Eu e outros presos estávamos na sala do andar térreo quando Herzog foi morto. Algum tempo depois, fomos transferidos para o andar de cima do Doi-Coi para reconhecer algumas fotos. Mas isso foi uma manobra para que pudessem transportar o corpo de Vlado sem que víssemos. Na versão ‘oficial’, Vlado havia se suicidado.
No dia seguinte, o comandante chamou apenas a nós jornalistas e não só nos informou sobre o ‘suicídio’, como também afirmou que Herzog era um agente da KGB, o que era absurdo.
No enterro, não fiquei muito tempo. Havia saído do Doi-Codi muito sujo após uma sessão de tortura com choques elétricos em várias partes do corpo. Mas pude sentir a dor dos presentes no pouco tempo em que permaneci ali.
O rabino Henry Sobel não quis enterrar Herzog no cemitério ao lado dos suicidas. Foi a primeira demonstração pública de que Vlado foi assassinado e não se suicidou. Uma posição contrária à primeira versão divulgada oficialmente.
Depois de algum tempo, fugi para um exílio de três anos. Fiquei em três países: Peru, Canadá e Estados Unidos (Nova York).
Após esse período, deixei a militância do PCB e parti para a busca dos direitos humanos. Sinto traumas após tudo o que sofri na repressão, mas consegui superar tudo com o exercício do jornalismo e a publicação de 19 livros. Minha psicanalista foi a literatura.”

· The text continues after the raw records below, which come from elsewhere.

/-- `CONTROL_RESEND` (R393): after 50 µs without an acknowledgement, up to 3 times under the same sequence. -/
def execControlResend (t : Time) (dst seq : Nat) (s : State) : Res :=
  .next (s.live t fun s =>
    match s.fab.ctl.find? fun m => m.dst = dst && m.seq = seq with
    | none => s
    | some m =>
      if s.now < m.at_ + 50000 then s
      else if 3 ≤ m.tries then s.ctlAcked dst seq m.txn
      else ({ s with fab := { s.fab with ctl := s.fab.ctl.map fun x =>
              if x = m then { x with tries := x.tries + 1, at_ := s.now } else x } }).launch 1 (s.deliverTo 1 m.kind dst) m.kind seq m.txn m.body)

/-! ### BULK messages (R409) -/

/-- Data bytes of a BULK message in one frame, after 20 bytes of the model's own header. -/
def bulkChunk : Nat := 720

/-- A `FAB_SEND` ends with the receiver's answer. -/
def State.bulkAnswered (s : State) (msg status : Nat) : State :=
  match s.fab.sends.find? fun x => x.msg = msg with
  | none => s
  | some x => ({ s with fab := { s.fab with sends := s.fab.sends.filter fun y => y ≠ x } }).finish x.page x.series x.seq status []

/-- The sender of a message learns its outcome. -/
def State.bulkAnswer (s : State) (src msg status : Nat) : State :=
  if src = s.node then s.bulkAnswered msg status else s.fabSend 4 src 2 (leBytes 4 msg ++ leBytes 2 status)

/-- A receiver's buffer has been written: its sender completes `OK`; where the write failed it hears nothing (R409). -/
def State.bulkWritten (s : State) (page series seq : Nat) (ok : Bool) : State :=
  match s.fab.writes.find? fun w => w.page = page && w.series = series && w.seq = seq with
  | none => s
  | some w =>
    let s := { s with fab := { s.fab with writes := s.fab.writes.erase w } }
    if ok then s.bulkAnswer w.src w.msg 0 else s

/-- An issued access to host memory completes or fails (R317): kind 0 ring fetch, 1 completion record, 2 event record,
3 descriptor buffer (ring is the series), 4 telemetry, 5 interrupt message. -/
def execHostDmaCompletion (t : Time) (kind page ring : Nat) (ok : Bool) (s : State) : Res :=
  within page 1024 s fun s => s.awake t fun s =>
    let k : PostKind := if kind = 1 then .completion else if kind = 2 then .event else if kind = 3 then .buffer
      else if kind = 4 then .telem else .msi
    if kind = 0 then (if ok ∨ ¬ ((s.page page).ring ring).enable then s else s.ringError page ring 5)
    else match takePost k page ring s.outbox with
      | none => s
      | some (p, rest) =>
        let s := { s with outbox := rest }.release
        if kind = 3 then
          let s := s.bulkWritten page p.series p.seq ok
          match (s.page page).find p.series p.seq with
          | some a =>
            if a.await = .dma then
              if ok then s.finish page p.series p.seq a.status a.result
              else { s with sys := { s.sys with errDma := holdAt 255 (s.sys.errDma + 1) } }.finish page p.series p.seq 0x000D a.result
            else s
          | none => s
        else if ok then s
        else if kind = 1 then s.ringError page 4 6
        else if kind = 2 then
          let q := s.page page
          let bounds := match q.lostEv with
            | none => (p.seq, p.seq)
            | some (a, _) => (a, p.seq)
          (s.setPage page { q with lostEv := some bounds }).ringError page 5 6
        else s

/-- The buffer posted for a message (R409). -/
def State.bulkRecv (s : State) (src dtenant stenant n : Nat) : Option FabRecv :=
  s.fab.recvs.find? fun r => r.page = dtenant && (r.node = src || r.node = 0xFFFF) && r.tenant = stenant && decide (n ≤ r.maxLen)

/-- A whole message for a tenant of this chip: it is written to the buffer posted for it, or the sender hears at once that there is none. -/
def State.bulkArrived (s : State) (src msg dtenant stenant tag : Nat) (bs : List Byte) : State :=
  match s.bulkRecv src dtenant stenant bs.length with
  | none => s.bulkAnswer src msg 0x0D01
  | some r =>
    let w : BulkWrite := { page := r.page, series := r.series, seq := r.seq, src := src, msg := msg }
    let s := { s with fab := { s.fab with recvs := s.fab.recvs.filter (fun x => x ≠ r), writes := s.fab.writes ++ [w] } }
    let s := s.changeAcc r.page r.series r.seq fun a => { a with await := .dma, result := leBytes 4 bs.length ++ leBytes 4 tag }
    s.post { kind := .buffer, page := r.page, ring := r.series, addr := (s.tenant r.page).winBase + r.buffer, bytes := bs,
             series := r.series, seq := r.seq }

Após retornar do segundo exílio, em 1978, Konder foi um dos fundadores da Seção Brasileira da Anistia Internacional, de que foi Vice-Presidente e, depois, Presidente, nos anos 80. A serviço da Anistia Internacional, participou de vários congressos no Brasil e no exterior e cumpriu missões diplomáticas na Guatemala e nos Estados Unidos.

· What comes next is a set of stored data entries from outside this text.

-- ==== Sys2Proof/Machine/Restore.lean ====
section
/-!
DEFINITION. The restore at power-up (R374, R375): which records of Firn are taken, factory defaults, and what the records set: registers,
the tenant table (R339, R342), certified mode (R348), lease epochs (R344), device state and the committed partitions.
-/
namespace Sys2Proof.Machine
open Sys2Proof

/-! ### Reading Firn -/

/-- What Firn gives at a boot: the live records, the case of R375 that applies (0 none), the bounds of a gap, and whether a snapshot of
the records takes the place of what is on the medium. -/
structure FirnRead where
  recs : List FirnRec := []
  case_ : Nat := 0
  gap : Option (Nat × Nat) := none
  fresh : Bool := false
deriving DecidableEq, Repr

/-- Replay of records over a set (R372, R375): an erase mark empties it, a staged image replaces it unless its signature fails. -/
def replay (image : List FirnRec) (signed : Bool) : FirnRead → List FirnRec → FirnRead
  | x, [] => x
  | x, r :: rest =>
    let y : FirnRead :=
      if r.kind = 8 then { x with recs := [], case_ := if rest = [] then 4 else 0, fresh := true }
      else if r.kind = 7 then
        if signed then { x with recs := image, case_ := 0, fresh := true } else { x with recs := [], case_ := 5, fresh := true }
      else { x with recs := x.recs ++ [r] }
    replay image signed y rest

/-- The restore's reading of a medium (R374 steps 1 to 4); a signature is asked for where the chip ran in certified mode. -/
def State.readFirn (s : State) (b : Boot) : FirnRead :=
  let m := s.stor.medium
  let good := fun (r : FirnRec) => !b.bad.contains r.seq
  let taken := m.firn.takeWhile good
  let rest := m.firn.drop taken.length
  let gap : Option (Nat × Nat) := match rest.head?, (rest.filter good).getLast? with
    | some a, some z => some (a.seq, z.seq)
    | _, _ => none
  match m.firn with
  | [] => { case_ := 2, fresh := true }
  | head :: _ =>
    if head.kind ≠ 4 ∨ ¬ good head ∨ ¬ m.firn.any fun r => r.kind = 5 && good r then { case_ := 2, fresh := true }
    else if head.stepping ≠ 0xB1 then { case_ := 3, fresh := true }
    else
      let img := parseRecs m.image.length m.image
      let x := replay img (b.signed || !m.certRun) { gap := gap, fresh := !(taken.any fun r => r.kind = 5) } taken
      { x with recs := liveRecs x.recs }

/-! ### Tenants (R339, R341, R342, R348) -/

/-- The descriptor that a record was made from. -/
def FirnRec.desc (r : FirnRec) : Desc :=
  { page := r.tenant, series := 0, seq := 0, flags := 0, target := r.keyB, tenant := r.tenant, epoch := 0, buffer := 0,
    payload := r.body.take 48, host := r.body.drop 48, dmaOk := true, t := 0 }

/-- A record of the tenant table. -/
def State.restoreTenant (s : State) (r : FirnRec) : State :=
  let n := r.keyB
  let t := s.tenant n
  if r.kind ≠ 1 then s
  else if n = 0 ∧ (r.keyA = 0xC8 ∨ r.keyA = 0xCA) then s
  else if r.keyA = 0xC8 then s.setTenant n { active := true, role := byteAt r.body 0 }
  else if r.keyA = 0xC9 then (if t.active then s.setTenant n (t.bind r.desc) else s)
  else if r.keyA = 0xCA then { s with sec := { s.sec with schedule := dropSlots n s.sec.schedule } }.setTenant n {}
  else if r.keyA = 0xCB then { s with sec := { s.sec with schedule := slotsOf (r.body.drop 48) } }
  else if r.keyA = 0xCC ∧ byteAt r.body 0 = 2 then (if t.active then s.setConsent n (r.keyC = 1) (byteAt r.body 1 = 1) else s)
  else s

/-- Generations come back from the medium. -/
def State.restoreGens (s : State) : State :=
  s.stor.medium.gens.foldl (fun (s : State) e => s.setTenant e.1 { s.tenant e.1 with gen := e.2 }) s

/-- The first condition of R348 that fails, 0 when certified mode is entered. -/
def State.certBar (s : State) (b : Boot) : Nat :=
  if s.sec.ownerKeys = [] then 1
  else if ¬ (b.okA ∧ b.okB) then 2
  else if ¬ s.sec.debugLock then 3
  else if s.sec.schedule = [] then 4
  else 0

/-- The mode asked for by the newest `SEC_CTRL` of op 0 or 1 that stands in Firn. -/
def wantsCert (recs : List FirnRec) : Bool :=
  match (recs.filter fun r => r.kind = 1 && r.keyA = 0xCC && r.keyB = 0xFFFF).getLast? with
  | some r => byteAt r.body 0 = 0
  | none => false

/-- Certified mode entered, or left with every tenant but T0 retired (R348). -/
def State.restoreMode (s : State) (b : Boot) (recs : List FirnRec) : State :=
  let want := wantsCert recs
  let c := s.certBar b
  let on := want && decide (c = 0)
  let was := s.stor.medium.certRun
  let s := { s with sec := { s.sec with certified := on } }
  let s := s.setMedium { s.stor.medium with certRun := on }
  let s := if want ∧ c ≠ 0 then s.alarm srcChip 0x0F07 (evd 0x0F07 [(c : Q)]) else s
  if was ∧ ¬ on then
    ((Tab.keys s.tenants).filter fun n => n ≠ 0 && (s.tenant n).active).foldl (fun (s : State) n =>
      (s.retireTenant n).stageRec 1 0xCA n 0 0 (zeros 48)) s
  else s

/-! ### Stored descriptors and device state -/

/-- A record of kind 1 that configures a partition, a channel, a controller, the plant or the fabric. -/
def State.restoreConf (s : State) (r : FirnRec) : State :=
  if r.kind ≠ 1 ∨ (0xC8 ≤ r.keyA ∧ r.keyA ≤ 0xCC) then s
  else
    let key := cfgKey r.keyA r.keyB r.keyC
    let off := decide (byteAt r.body 0 = 0)
    let t := s.tenant r.tenant
    if r.keyA = 0x80 then
      if off then { s with cfg := Tab.set s.cfg [] key [] }.setAux r.keyB {}
      else { s with cfg := Tab.set s.cfg [] key r.body }.setAux r.keyB
        { owner := some r.tenant, st := if ¬ isMotor r.keyB ∧ byteAt r.body 0 = 2 then 4 else 0 }
    else
      let s := { s with cfg := Tab.set s.cfg [] key r.body }
      if r.keyA = 0xC0 then
        s.setCan r.keyB { owner := if ¬ off ∧ t.active ∧ (r.tenant = 0 ∨ t.can.testBit r.keyB) then some r.tenant else none }
      else if r.keyA = 0x60 then { s with cfg := Tab.set s.cfg [] (cfgKey 0x61 r.keyB 0) [] }
      else s

/-- A record of kind 3: bypassed cells (R52), failed sensors (R303), lease epochs (R344), drum calibration (R135). -/
def State.restoreDevice (s : State) (r : FirnRec) : State :=
  if r.kind ≠ 3 then s
  else if r.keyA = 1 then { s with bypass := Tab.set s.bypass 0 (posKey r.keyB (r.keyC / 256) (r.keyC % 256)) (leNat r.body 0 8) }
  else if r.keyA = 2 then s.setSensor r.keyC { s.sensor r.keyC with failed := decide (byteAt r.body 0 = 1) }
  else if r.keyA = 5 then s.setLease r.keyC { holder := none, epoch := leNat r.body 0 2 }
  else if r.keyA = 7 ∧ r.body ≠ [] ∧ s.multiTurn r.keyC then
    s.setMot r.keyC { s.motOf r.keyC with calibrated := true, phi := (f32 (leNat r.body 0 4)).getD 0, thLast := (f32 (leNat r.body 4 4)).getD 0 }
  else s

/-- The lease epochs after the release that the reset made (R344): advanced once, drawn where nothing is retained. -/
def State.restoreLeases (s : State) (b : Boot) (recs : List FirnRec) : State :=
  (List.range 8).foldl (fun (s : State) p =>
    if recs.any fun r => r.kind = 3 && r.keyA = 5 && r.keyC = p then s.leaseTo p none
    else
      let e := b.leases.getD p 1 % 65536
      let e := if e = 0 then 1 else e
      (s.setLease p { holder := none, epoch := e }).stageDevice 5 p (leBytes 2 e)) s

/-- A partition with a live `PART_COMMIT` (R374): its checks are made again. -/
def State.restorePart (s : State) (p : Nat) : State :=
  if ¬ s.given 0x13 p 0 then s
  else
    let c := s.commitStatus p
    if c = 0 then s.commit p
    else { (s.alarm (srcPart p) 0x0C08 (evd 0x0C08 [(p : Q), (c : Q)])) with sys := { s.sys with failCause := 7 } }

/-! ### The restore -/

/-- `FIRN_DEFAULTS` and `FIRN_GAP` where they apply (R374, R375). -/
def State.firnAlarms (s : State) (x : FirnRead) : State :=
  let s := if x.case_ = 0 then s else s.alarm srcChip 0x0C06 (leBytes 1 x.case_)
  match x.gap with
  | some (a, z) => s.alarm srcChip 0x0C07 (evd 0x0C07 [(a : Q), (z : Q)])
  | none => s

/-- The records in the order of R374 step 5. -/
def State.applyFirn (s : State) (b : Boot) (recs : List FirnRec) : State :=
  let s := recs.foldl (fun (s : State) r => if r.kind = 2 then s.loadImage r.keyA r.body else s) s
  let s := (recs.foldl (fun (s : State) r => s.restoreTenant r) s).restoreGens
  let s := (recs.foldl (fun (s : State) r => s.restoreConf r) s)
  let s := (recs.foldl (fun (s : State) r => s.restoreDevice r) s).restoreLeases b recs
  let s := s.restoreMode b recs
  { s with pages := s.pages.filter fun e => (s.tenant e.1).active }

/-- Step 7 of the boot (R374): the retained set, or factory defaults. -/
def State.restore (s : State) (b : Boot) : State :=
  let x : FirnRead := if s.stor.state = 0 then { case_ := 1 } else s.readFirn b
  let s := s.setStor { s.stor with defaults := decide (x.case_ ≠ 0), restored := Config.sha384 (x.recs.map FirnRec.bytes).flatten }
  let s := if s.stor.state = 0 then s
    else if x.fresh then s.writeSnapshot x.recs
    else s.setMedium { s.stor.medium with firn := s.stor.medium.firn.takeWhile fun r => !b.bad.contains r.seq }
  let s := s.setStor { s.stor with committed := if s.stor.state = 0 then 0 else s.stor.nextSeq }
  let s := (s.applyFirn b x.recs).firnAlarms x
  (List.range 8).foldl (fun (s : State) p => s.restorePart p) s

end Sys2Proof.Machine
end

A dramática trajetória de Rodolfo Konder, assim como sua infância e adolescência em Ipanema, está presente na densa obra que publicou, composta por estes livros: “Cadeia para os Mortos”; “Tempo de Ameaça”; “Comando das Trevas”; “De Volta, os Canibais”; “Anistia Interncional: Uma Porta para o Futuro”; “O Veterano de Guerra”; “Palavras Aladas”; “O Rio da Nossa Loucura”; “As Portas do Tempo”; “A Memória e o Esquecimento”; “A Palavra e o Sonho”; “Hóspede da Solidão”; “Labirintos de Pedra”; “Rastros na Neve”; “Sombras no Espelho”; “Cassados e Caçados”; “Agonia e Morte de um Comunista”; “A Invasão”; “As Areias de Ontem”. Além desses volumes, tem no prelo mais uma obra: “Educar é Libertar”.